Is there a way for Aspose to create the Markdown text not Pandas?
Also the code for row in table.get_rows():
gives the error:
@ln22 The code provided by AI is not quite correct. Please try suing the following code:
doc = aw.Document("C:\\Temp\\in.docx")
for table in doc.get_child_nodes(aw.NodeType.TABLE, True):
table = table.as_table()
for row in table.rows:
row = row.as_row()
for cell in row.cells:
cell = cell.as_cell()
print(cell.to_string(aw.SaveFormat.TEXT).strip())
print("----------------")
How can I get the table as plain markdown text from Aspose?
@ln22 You can copy the table into a separate document and save the document as markdown:
# Load the Word document
doc = aw.Document("C:\\Temp\\in.docx")
# get table and put it into a separate document
tmp = aw.Document()
table = doc.get_child(aw.NodeType.TABLE, 0, True);
tmp.first_section.body.prepend_child(tmp.import_node(table, True))
# save temporary document as markdown
tmp.save("C:\\Temp\\out.md", aw.SaveFormat.MARKDOWN)
Is it possible to get this text in python object without saving it to a file?
@ln22 You can save the output to stream and then get string from the stream.
https://reference.aspose.com/words/python-net/aspose.words/document/save/#bytesio_saveformat
Thanks that works great!
I found when I use the above codebase, footnotes that are cited within the text of the cells within the table are then not included in the output table.
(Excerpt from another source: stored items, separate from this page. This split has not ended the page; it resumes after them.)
-- ==== Sys2Proof/Machine/March.lean ====
section
/-!
DEFINITION. March programs over the arrays (R301, R305 to R310): legality, the accesses that gate G1 denies, the failing reads
of a destructive run and what it leaves, and the signatures and ECC events of a transparent one.
-/
namespace Sys2Proof.Machine

/-! ## March programs (R305 to R310) -/

/-- The operations of an element word: 0 r0, 1 r1, 2 w0, 3 w1. -/
def elemOps (w : Word) : List Nat := (List.range (fld w 24 3)).map fun i => fld w (12 + 2 * i) 2

/-- The background of an element word. -/
def elemBg (w : Word) : Nat := fld w 8 3

/-- An element word is legal (R308). -/
def elemOk (w : Word) : Bool :=
  decide (fld w 30 2 ≠ 3) && decide (elemBg w ≤ 4) && decide (1 ≤ fld w 24 3) && decide (fld w 24 3 ≤ 6) &&
    decide (w &&& 0x380008FF = 0) && decide (fld w 12 12 / 4 ^ fld w 24 3 = 0)

/-- The presets of Table 10.4. -/
def preset (alg : Nat) : List Word :=
  match alg with
  | 1 => [0x81002000, 0x0200C000, 0x42009000]
  | 2 => [0x81002000, 0x0200C000, 0x02009000, 0x4200C000, 0x42009000, 0x81000000]
  | 3 => [0x81002000, 0x05320000, 0x05275000, 0x45320000, 0x45275000, 0x81000000]
  | 4 => [0x81002000, 0x4200C000, 0x040C9000, 0x02009000, 0x0409C000, 0x81000000]
  | 5 => [0x81002000, 0x81000000, 0x81003000, 0x81001000]
  | _ => []

/-- The writes of a program in order, as background and element data. -/
def progWrites (prog : List Word) : List (Nat × Nat) :=
  prog.flatMap fun w => ((elemOps w).filter fun o => decide (2 ≤ o)).map fun o => (elemBg w, o - 2)

/-- A program may run transparently (R310). -/
def transpOk (prog : List Word) : Bool :=
  match prog with
  | [] => false
  | e :: es =>
    ((elemOps e).all fun o => decide (2 ≤ o)) && (es.all fun w => decide ((elemOps w).headD 3 < 2)) &&
      decide (((progWrites prog).getLast?.map (·.2)) = some 0)

/-! ## Arrays in groups (R301, R311) -/

/-- The slot of an array: the bank it serves, or 16. -/
def State.slotOf (s : State) (arr : Nat) : Nat := ((List.range 16).find? fun n => decide (s.arrayOf n = arr)).getD 16

/-- The arrays of a run in groups of four, which are processed at a time (R311). -/
def groupsOf (arrays : List Nat) : List (List Nat) :=
  (List.range ((arrays.length + 3) / 4)).map fun i => (arrays.drop (4 * i)).take 4

/-- An element visits its words, or rows, downwards. -/
def elemDown (w : Word) : Bool := decide (fld w 30 2 = 1)

/-- `n` numbers in the order of an element. -/
def visitOrder (w : Word) (n : Nat) : List Nat := if elemDown w then (List.range n).reverse else List.range n

/-- The rows of an array that a destructive run tests: rows 0 to 511, and the spare rows not in use as 512 to 515 (R301). -/
def State.testedRow (s : State) (arr row : Nat) : Bool :=
  decide (row < 512) || (decide (row < 516) && !(s.spareUsed arr (row - 512)))

/-! ## Denials (R283, R284, R326) -/

/-- The 32-byte granules of a slot whose access by the engine gate G1 denies, as offsets. -/
def State.deniedAt (s : State) (slot aid : Nat) (write : Bool) : List Nat :=
  ((List.range 2048).map fun i => 32 * i).filter fun o =>
    (s.denier 1 (storeAddr slot o) 7 aid (if write then 17 else 16)).isSome

/-- What gate G1 denies of an array to the engine: the granules for reads and for writes. -/
structure ArrDenied where
  arr : Nat
  slot : Nat
  reads : List Nat
  writes : List Nat

/-- The denials of an array. -/
def State.arrDenied (s : State) (aid arr : Nat) : ArrDenied :=
  { arr := arr, slot := s.slotOf arr, reads := s.deniedAt (s.slotOf arr) aid false, writes := s.deniedAt (s.slotOf arr) aid true }

/-- Nothing is denied. -/
def ArrDenied.clean (d : ArrDenied) : Bool := d.reads.isEmpty && d.writes.isEmpty

/-- The word at an offset may not be accessed. -/
def ArrDenied.denies (d : ArrDenied) (off : Nat) (write : Bool) : Bool :=
  (if write then d.writes else d.reads).contains (off - off % 32)

/-- The denied accesses of one pass of an element over a group, in order: a write or a read, and its address. -/
def elemDenials (g : List ArrDenied) (w : Word) (ops : List Nat) : List (Bool × Nat) :=
  ((visitOrder w 16384).filter fun i => g.any fun d => d.denies (4 * i) false || d.denies (4 * i) true).flatMap fun i =>
    ops.flatMap fun o => (g.filter fun d => d.denies (4 * i) (decide (2 ≤ o))).map fun d =>
      (decide (2 ≤ o), storeAddr d.slot (4 * i))

/-- The denied accesses of a run on arrays, in order: each group makes its passes, each over the elements of a program; a pass
without writes is a prediction pass (R310). -/
def State.marchDenials (s : State) (aid : Nat) (arrays : List Nat) (prog : List Word) (predict : Bool) : List (Bool × Nat) :=
  let ds := arrays.map (s.arrDenied aid)
  if ds.all ArrDenied.clean then []
  else
    (groupsOf arrays).flatMap fun g =>
      let g := ds.filter fun d => g.contains d.arr
      (if predict then prog.flatMap fun w => elemDenials g w ((elemOps w).filter fun o => decide (o < 2)) else []) ++
        prog.flatMap fun w => elemDenials g w (elemOps w)

/-- The denials of a run up to its first denied read, which ends it (R283): they are counted, the first is captured, and a write
sets the notice (R284, R285). -/
def State.marchCount (s : State) (aid : Nat) (ds : List (Bool × Nat)) : State :=
  let writes := ds.takeWhile fun d => d.1
  let upTo := writes ++ (ds.drop writes.length).take 1
  upTo.foldl (fun s d => (s.engineGate 1 d.2 7 aid 4 d.1).s) s

/-- A read is denied. -/
def marchEnds (ds : List (Bool × Nat)) : Bool := ds.any fun d => !d.1

/-! ## Failing reads of a destructive run (R306, R307) -/

/-- The word that an operation of an element writes or expects: D0, or D1 = NOT D0 (R306). -/
def opWord (w custom : Word) (row col o : Nat) : Nat :=
  let d := backgroundWord (elemBg w) custom row col
  (if o % 2 = 1 then ~~~d else d).toNat

/-- A word under test: its data, and whether its check bits are those of the data. -/
structure MarchWord where
  v : Nat
  good : Bool
  deriving DecidableEq, Repr

/-- One operation on a word, with the failing reads so far: a read compares all 39 bits (R307). -/
def marchOp (w custom : Word) (row col : Nat) (may : Bool) (x : MarchWord × Nat) (o : Nat) : MarchWord × Nat :=
  let d : MarchWord := { v := opWord w custom row col o, good := true }
  if o < 2 then (x.1, x.2 + b2n (decide (x.1 ≠ d))) else (if may then d else x.1, x.2)

/-- The failing reads of a word in each element. -/
def wordFails (custom : Word) (row col : Nat) (may : Bool) (x : MarchWord) (prog : List Word) : List Nat :=
  match prog with
  | [] => []
  | w :: rest =>
    let y := (elemOps w).foldl (marchOp w custom row col may) (x, 0)
    y.2 :: wordFails custom row col may y.1 rest

/-- Every read of a program expects what the program has written last, so that no word fails by what it held before. -/
def progClean (last : Option (Nat × Nat)) (prog : List Word) : Bool :=
  match prog with
  | [] => true
  | w :: rest =>
    let y := (elemOps w).foldl (fun (x : Option (Nat × Nat) × Bool) o =>
      if o < 2 then (x.1, x.2 && decide (x.1 = some (elemBg w, o))) else (some (elemBg w, o - 2), x.2)) (last, true)
    y.2 && progClean y.1 rest

/-- The failing reads of a row in each element, by what the array holds. -/
def State.rowFails (s : State) (arr row : Nat) (d : ArrDenied) (prog : List Word) (custom : Word) : List Nat :=
  let m := s.array arr
  let r := if row < 512 then s.rowOf arr row else row
  (List.range 32).foldl (fun acc col =>
    let a := r * 128 + 4 * col
    let x : MarchWord := { v := numLE (m.bytes arr a 4), good := decide (m.eccClass arr a = 0) }
    let may := decide (512 ≤ row) || !(d.denies (row * 128 + 4 * col) true)
    acc.zipWith (fun p q => p + q) (wordFails custom row col may x prog)) (prog.map fun _ => 0)

/-- The rows that fail by what the array holds, with their failing reads in each element. -/
def State.heldFails (s : State) (aid arr : Nat) (prog : List Word) (custom : Word) : List (Nat × List Nat) :=
  let d := s.arrDenied aid arr
  if progClean none prog && d.writes.isEmpty then []
  else
    (((List.range 516).filter (s.testedRow arr)).map fun row => (row, s.rowFails arr row d prog custom)).filter fun p =>
      p.2.any fun n => decide (n ≠ 0)

/-- What a march run finds: the failing reads, and the failing rows in the order found. -/
structure MarchFound where
  reads : Nat
  rows : List (Nat × Nat)
  deriving DecidableEq, Repr

/-- The element in which a row fails first: by what the array holds, or by its silicon. -/
def firstFail (held : List (Nat × List Nat)) (r : MarchResult) (last arr row : Nat) : Option Nat :=
  let a := (alGet held row).bind fun l => l.findIdx? fun n => decide (n ≠ 0)
  let b := (r.fails.find? fun f => decide (f.arr = arr ∧ f.row = row)).map fun f => min f.elem last
  match a, b with
  | some i, some j => some (min i j)
  | some i, none => some i
  | none, b => b

/-- The failing reads and rows of a destructive run (R307, R311). -/
def State.marchFound (s : State) (aid : Nat) (arrays : List Nat) (prog : List Word) (custom : Word) (r : MarchResult) :
    MarchFound :=
  let held := arrays.map fun a => (a, s.heldFails aid a prog custom)
  let mine := r.fails.filter fun f => arrays.contains f.arr && s.testedRow f.arr f.row
  if (held.all fun h => h.2.isEmpty) && mine.isEmpty then { reads := 0, rows := [] }
  else
    let r := { r with fails := mine }
    let rows := (groupsOf arrays).flatMap fun g => prog.zipIdx.flatMap fun e => (visitOrder e.1 516).flatMap fun row =>
      (g.filter fun a => decide (firstFail ((alGet held a).getD []) r (prog.length - 1) a row = some e.2)).map fun a => (a, row)
    let n := (held.map fun h => (h.2.map fun p => p.2.sum).sum).sum
    { reads := max (n + r.failReads) rows.length, rows := rows }

/-! ## What a destructive run leaves (R300, R301, R312) -/

/-- A word of another memory, with its check bits. -/
def Mem.copyWord (m old : Mem) (id a : Nat) : Mem :=
  let m := m.putWord a (old.bytes id a 4)
  match old.eccClass id a with
  | 0 => m
  | 1 => { m with ecc := alInsert m.ecc a 0 }
  | _ => { m with ecc := alInsert m.ecc a (old.syndrome id a) }

/-- `n` words of another memory from `a`, with their check bits. -/
def Mem.copyWords (m old : Mem) (id a n : Nat) : Mem := (List.range n).foldl (fun m i => m.copyWord old id (a + 4 * i)) m

/-- The bytes of D0, or of its inverse, of a row. -/
def rowPattern (inv : Bool) (bg : Nat) (custom : Word) (row : Nat) : List Byte :=
  (List.range 32).flatMap fun c =>
    let w := backgroundWord bg custom row c
    bytesLE 4 (if inv then ~~~w else w).toNat

/-- A granule whose writes gate G1 denies keeps its words (R326). -/
def State.keepDenied (s : State) (arr aid : Nat) (m : Mem) : Mem :=
  (s.arrDenied aid arr).writes.foldl (fun m o => m.copyWords (s.array arr) arr (s.cellOf arr o) 8) m

/-- What a destructive program leaves in an array: its last write everywhere; a spare row in use holds the pattern of the row
it serves, and a row that a spare row replaces is not visited. -/
def State.marchLeave (s : State) (arr aid : Nat) (prog : List Word) (custom : Word) : State :=
  match (progWrites prog).getLast? with
  | none => s
  | some (bg, v) =>
    let inv := decide (v = 1)
    let mine := s.stc.remaps.filter fun p => decide (p.1 / 4 = arr)
    let m := Mem.blank (.march inv bg custom)
    let m := mine.foldl (fun m p => m.setBytes ((512 + p.1 % 4) * 128) (rowPattern inv bg custom p.2)) m
    let m := mine.foldl (fun m p => m.copyWords (s.array arr) arr (p.2 * 128) 32) m
    s.setArray arr (s.keepDenied arr aid m)

/-! ## Transparent runs (R310) -/

/-- The reads of a program by element: its order, and for each read of the element the program's state then and whether a write
of the program comes before it. The content found is state 0. -/
def progReads (prog : List Word) : List (Word × List (Nat × Bool)) :=
  (prog.foldl (fun (x : List (Word × List (Nat × Bool)) × Nat × Bool) w =>
    let y := (elemOps w).foldl (fun (y : List (Nat × Bool) × Nat × Bool) o =>
      if o < 2 then (y.1 ++ [(y.2.1, y.2.2)], y.2) else (y.1, o - 2, true)) ([], x.2)
    (x.1 ++ [(w, y.1)], y.2)) ([], 0, false)).1

/-- The corrected word at an offset of an array; an uncorrectable one has none, and is a free value. -/
def State.corrected (s : State) (arr off : Nat) : Nat :=
  let a := s.cellOf arr off
  if 2 ≤ (s.array arr).eccClass arr a then s.freeWord.toNat else numLE ((s.array arr).bytes arr a 4)

/-- The words that a pass over a group feeds to its signature, in read order; at one operation the arrays of the group in
ascending order (DEDUCED, log 58). In the test pass a word whose writes gate G1 denies keeps its content. -/
def State.signedWords (s : State) (aid : Nat) (g : List Nat) (prog : List Word) (test : Bool) : List Nat :=
  let ds := g.map (s.arrDenied aid)
  (progReads prog).flatMap fun e => (visitOrder e.1 16384).flatMap fun i => e.2.flatMap fun rd => ds.map fun d =>
    let v := s.corrected d.arr (4 * i)
    if rd.1 = 1 ∧ (test && d.denies (4 * i) true) = false then 4294967295 - v else v

/-- The signature of the passes of a run (R310). -/
def State.signature (s : State) (aid : Nat) (arrays : List Nat) (prog : List Word) (test : Bool) : Nat :=
  crc32 ((groupsOf arrays).flatMap fun g => (s.signedWords aid g prog test).flatMap fun v => bytesLE 4 v)

/-- The reads of a pass over a group that find an error, in read order, as array and offset: each read of the prediction pass,
and of the test pass those before the word is first written. -/
def State.errorReads (s : State) (aid : Nat) (g : List Nat) (prog : List Word) (test : Bool) : List (Nat × Nat) :=
  let ds := g.map (s.arrDenied aid)
  let bad (arr i : Nat) : Bool := decide ((s.array arr).eccClass arr (s.cellOf arr (4 * i)) ≠ 0)
  (progReads prog).flatMap fun e =>
    ((visitOrder e.1 16384).filter fun i => g.any fun a => bad a i).flatMap fun i => e.2.flatMap fun rd =>
      (ds.filter fun d => bad d.arr i && !(test && rd.2 && !(d.denies (4 * i) true))).map fun d => (d.arr, 4 * i)

/-- Both passes of every group. -/
def State.eccEvents (s : State) (aid : Nat) (arrays : List Nat) (prog : List Word) : List (Nat × Nat) :=
  (groupsOf arrays).flatMap fun g => s.errorReads aid g prog false ++ s.errorReads aid g prog true

/-- A read of the engine's that finds an error is counted, captured and reported (R299). -/
def State.eccEvent (s : State) (aid : Nat) (e : Nat × Nat) : State :=
  let m := s.array e.1
  let a := s.cellOf e.1 e.2
  if m.eccClass e.1 a = 1 then s.storeCE else s.storeUE 0 1 7 aid (s.slotOf e.1) e.2 (m.syndrome e.1 a)

/-- What the test pass leaves of a word with a single-bit error: a write has stored it corrected; one with an uncorrectable
error has failed, and is lost (R312). -/
def State.eccLeave (s : State) (aid : Nat) (writes : Bool) (e : Nat × Nat) : State :=
  let a := s.cellOf e.1 e.2
  if (s.array e.1).eccClass e.1 a = 1 then
    if writes && !((s.arrDenied aid e.1).denies e.2 true) then
      s.setArray e.1 ((s.array e.1).putWord a ((s.array e.1).bytes e.1 a 4))
    else s
  else if (s.array e.1).eccClass e.1 a = 0 then s
  else s.loseWord e.1 a

end Sys2Proof.Machine
end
Is there a way to keep these footnotes in the output?
@ln22 As I can see footnotes are exported to markdown. Could you please attach your sample input and expected output documents here for out reference? This will help us to better understand your requirements.
Sorry I was mistaken. Thanks for your help.
Hello,
I followed the code you showed and it was working great but now getting a very strange error when try to stream aspose table object to string with output_aspose_format=aw.SaveFormat.HTML. Here is my code and error:
Code:
def aspose_table_to_string(aspose_w_table_node: aw.Node, output_aspose_format: aw.SaveFormat) -> str:
"""
Takes in aspose words table objet and turns into table output string
:param aspose_w_table_node: Table node object from aspose
:type aspose_w_table_node: aw.Node
:param output_aspose_format: aspose save format
:type output_aspose_format: aw.SaveFormat
:return: table output string
:rtype: str
"""
try:
# Convert the table data to specified format
tmp = aw.Document()
tmp.first_section.body.prepend_child(tmp.import_node(aspose_w_table_node, True))
output_stream = BytesIO()
tmp.save(output_stream, output_aspose_format)
output_stream.seek(0)
table_str = output_stream.read().decode('utf-8')
return table_str
except Exception as e:
logging.info(f"Failed to convert table object to string with error {e}."
f"Empty string will be returned.")
return ""
Error:
RuntimeError('Proxy error(InvalidOperationException): Image file cannot be written to disk. When saving to a stream or to a string either ImagesFolder should be specified, or custom streams should be provided via ImageSavingCallback, or ExportImagesAsBase64 should be set to true. Please see documentation for details.')
Any idea of how to fix this error?
Here is an example doc with table that throws this error:
Aspose_testing_table_with_image.docx (21.4 KB)
@ln22 There is an image in your table. You can simply specify HtmlSaveOptions.export_images_as_base64
property to export images as embedded base64 in HTML, just like suggested in the exception message.
That update worked great and led to even better outputs than before. Thanks so much!